Here in Eretz Yisrael, as the heavy heat of summer finally eases, you can feel the season shifting. The nights cool, the air softens, and the earth prepares for rain. Grapes and figs have been harvested, the balance of the equinox arrives, and a new moon rises in the autumn sky. This is not the beginning of the year. It is the turning of the cycle.
And yet we are told this time is Rosh Hashanah — the “head of the year.”
The Torah tells a different story. In Exodus 12:2, G-d says clearly: “This month [Nisan] shall be for you the beginning of months.” The true new year comes in spring, when the Jewish people were born as a nation, stepping out of Egypt into freedom, when the land itself bursts with renewal.
That is the new year of the Torah, rooted in liberation, fertility, and the rebirth of nature.

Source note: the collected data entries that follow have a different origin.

-- ==== Sys2Proof/Machine/Stream.lean ====
section
/-! DEFINITION. Stream ports: the access-side queue instructions (R215-R220), the strip operations and the other port
instructions (R205-R213), and the pattern engines (R202-R204). -/

namespace Sys2Proof.Machine

/-! ### Ports as objects -/

/-- The bound port of the current unit's strip under a name, or PORTCFG 0x01. -/
def boundPort (n : Nat) : M Port := do
  match (← get).ports.find (portKey (← myStrip) n) with
  | some p => pure p
  | none => stopTrap (portTrap 1 n)

/-- The port a field names. -/
def objPort (f : Field) : Nat := (portOf f).getD 0

/-- The strip, team and port key of the current unit for a port name. -/
def portKeyOf (n : Nat) : M Nat := do pure (portKey (← myStrip) n)

/-- A slot of zero bits. -/
def zeroSlot : Slot := .data 0 false

/-- A failure of checks 3 to 5 as a token's record has it: where only the end of the access lies outside the limit, the first byte that
failed is the one at the limit (R193). -/
def Spot.firstBad (p : Spot) (t : TrapInfo) : TrapInfo :=
  if t.code = 0x20 then { t with loc := BitVec.ofNat 64 (p.loc + (Hnd.limit p.h - p.off)) } else t

/-- A load into a port by an access thread or an engine: its request, or the failure that becomes a token: a request of no bytes, which is
never sent. -/
def portLoad (s : State) (u : Agent) (owner : Owner) (iaddr : Nat) (x : Except TrapInfo Acc) (sp : Spot) (kind : ReqKind)
    (lane : Nat) (landing : Landing) : Req :=
  match x with
  | .ok a => { s.reqOf u a kind iaddr lane landing with owner }
  | .error t =>
    let a : Acc := ⟨sp.hidx, sp.h, 0, 0, sp.loc, 0, 0, false, false, none⟩
    { s.reqOf u a kind iaddr lane landing with owner, phase := .failed (sp.firstBad t) }

/-- Requests put on their way in order. -/
def State.injectAll (s : State) (rs : List Req) : State :=
  rs.foldl (fun s r => { s.inject s.fresh r with fresh := s.fresh + 1 }) s

/-- The loads of R216 after their rows are reserved: checks 3 to 5 lane by lane, each failure a token. -/
def loadRows (need : Need) (kind : Nat → ReqKind) (xs : List (Spot × Nat × Landing)) : M Unit := do
  let u ← unit
  let a ← here
  let s ← get
  let rs := xs.map (fun x => portLoad s u (.unit u) a (s.finishSpot (s.ctxOf u) x.1 need) x.1 (kind x.2.1) x.2.1 x.2.2)
  awaitReplies (rs.filter (·.once)).length
  modify (fun s => s.injectAll rs)

/-- Bytes of a port's element. -/
def Port.bytes (p : Port) : Nat := p.elemBits / 8

/-- A spot moved by a number of bytes. -/
def Spot.shift (p : Spot) (n : Nat) : Spot := { p with off := p.off + n, loc := p.loc + n }

/-- Whether a spot touches the semaphore window (R326). -/
def Spot.inSem (p : Spot) : Bool := decide (p.space = 0 ∧ p.loc < 2 ^ 64 ∧ semBase < p.loc + p.size)

/-- The handle, spaces and kinds of a queue load (R215). Its offset itself is a multiple of the line or element (R216). -/
def lqWant (hidx size : Nat) : Want :=
  { hidx, spaces := [0, 1, 4], kinds := kRead, size, align := size, need := .rd, offAlign := size }

/-- LQ (R216): one row, one element a lane. spaces and kinds differ for RLQ (R261). -/
def lqBody (want : Nat → Want) (p : Port) (n : Nat) : M Unit := do
  let act ← lanes
  let v ← fetch { d := 0, a := 0, c := 0 } .offset
  let ps ← spots (want p.bytes) v (laneList act) true false false
  let k ← pushRows n [(List.range 16).map (fun l => if act.getLsbD l then .pending else zeroSlot)]
  let key ← portKeyOf n
  loadRows .rd (fun _ => .load) (ps.map (fun x => (x.2, x.1, .port key k x.1)))

/-- LQG (R216): lines, one row a lane on sline, one row of lines on rline. -/
def lqgBody (want : Nat → Want) (p : Port) (n : Nat) : M Unit := do
  let act ← lanes
  let v ← fetch { d := 0, a := 0, c := 0 } .offset
  let ls := laneList act
  let ps ← spots (want 64) v ls true false false
  let key ← portKeyOf n
  if p.mode = .sline then
    let k ← pushRows n (ls.map (fun _ => List.replicate 16 .pending))
    loadRows .rd (fun _ => .load) (ps.zipIdx.map (fun x => (x.1.2, x.1.1, .line key (k + x.2))))
  else
    let k ← pushRows n [(List.range 16).map (fun l => if act.getLsbD l then .pending else zeroSlot)]
    loadRows .rd (fun _ => .load) (ps.map (fun x => (x.2, x.1, .port key k x.1)))

/-- LQ, or RLQ on an elem port. -/
def lqOp : M Unit := do
  let o ← ops
  insn .lq { d := 0, a := 0, c := 0 } (do
    checkPorts { d := 0, a := 0, c := 0 }
    let n := objPort o.d
    let p ← boundPort n
    if p.kind ≠ .acc ∨ p.mode ≠ .elem then stopTrap (portTrap 2 n)
    lqBody (lqWant o.x8.toNat) p n)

Tishrei, on the other hand, is called only “the seventh month.” Even its name, Tishrei, is not Hebrew but Babylonian, from the Akkadian tašrītu, meaning “beginning” or “inauguration.” Like the other Babylonian month names, it was adopted after the exile.
The rabbis of the Mishnah later reframed the first of Tishrei as the birthday of humanity, linking it to the creation of Adam and Chava and eventually making it the “new year.” That shift turned this season from renewal and freedom to judgment and fear.
Why? Perhaps because fear is easier to control than freedom. A people who believe their lives are written in a book of judgment are easier to regulate than a people who dance in the desert after liberation. Perhaps because Nisan, full of women’s leadership — Yocheved, Miriam, the midwives, the women dancing at the sea — was too wild and embodied to domesticate.
Tishrei could be ritualized, institutionalized, centralized in the synagogue and under male authority. Even the mystics, from the Baal Shem Tov to Chabad, had to reinterpret it, splitting the difference: Nisan as the new year of redemption, Tishrei as the new year of creation. But the very need to explain shows it was never the Torah’s original intent.
As a chozeret teshuvah, I once embraced all of this unquestioningly. I baked the challah, set the table, and believed that if I did it all right, I would be inscribed for life. And in many ways, I still do the things I’m “supposed” to do: I bake my round challahs, I dip apples in honey with my kids, I cook the festive meals. These are part of our culture and tradition, and I honor them. But I no longer confuse them with the essence of this season.
Because my true house of prayer is outdoors, walking in nature, talking to G-d with my whole heart. It is any moment of the day, all year long, when I pause to connect, to listen, to return.
Through 12-step recovery, I have been learning to override my old programming and live from my higher self, the truest version of me. Recovery has been my ongoing spiritual journey, teaching me that guilt and shame are not the path to G-d. Fear is not the path. The path is honesty, humility, repair, connection, and trust.
That is what this season really is: not a “new year,” but a turning, a returning. Living in this land makes that truth obvious. Springtime is when everything begins again, the real new year. Autumn is different: it is balance, the lifting of heat, the inward journey, the moment to return.
So perhaps “L’shana tova” is not the best greeting after all.
Perhaps instead we should bless each other with something more real, like “May this be a good season of return. May you find balance, may you find truth.”
Rosh Hashanah is not the new year. It is the great turning, the season of teshuvah, the moon of the soul. It is not about fear and judgment, but about trusting the One who always cares for us, who wants the best for us, and who gave us the ability to hear Him in our own hearts.
To question is not betrayal; it is faith. To trust ourselves, our intuition, our direct line to G-d — that is true emunah, that is real bitachon.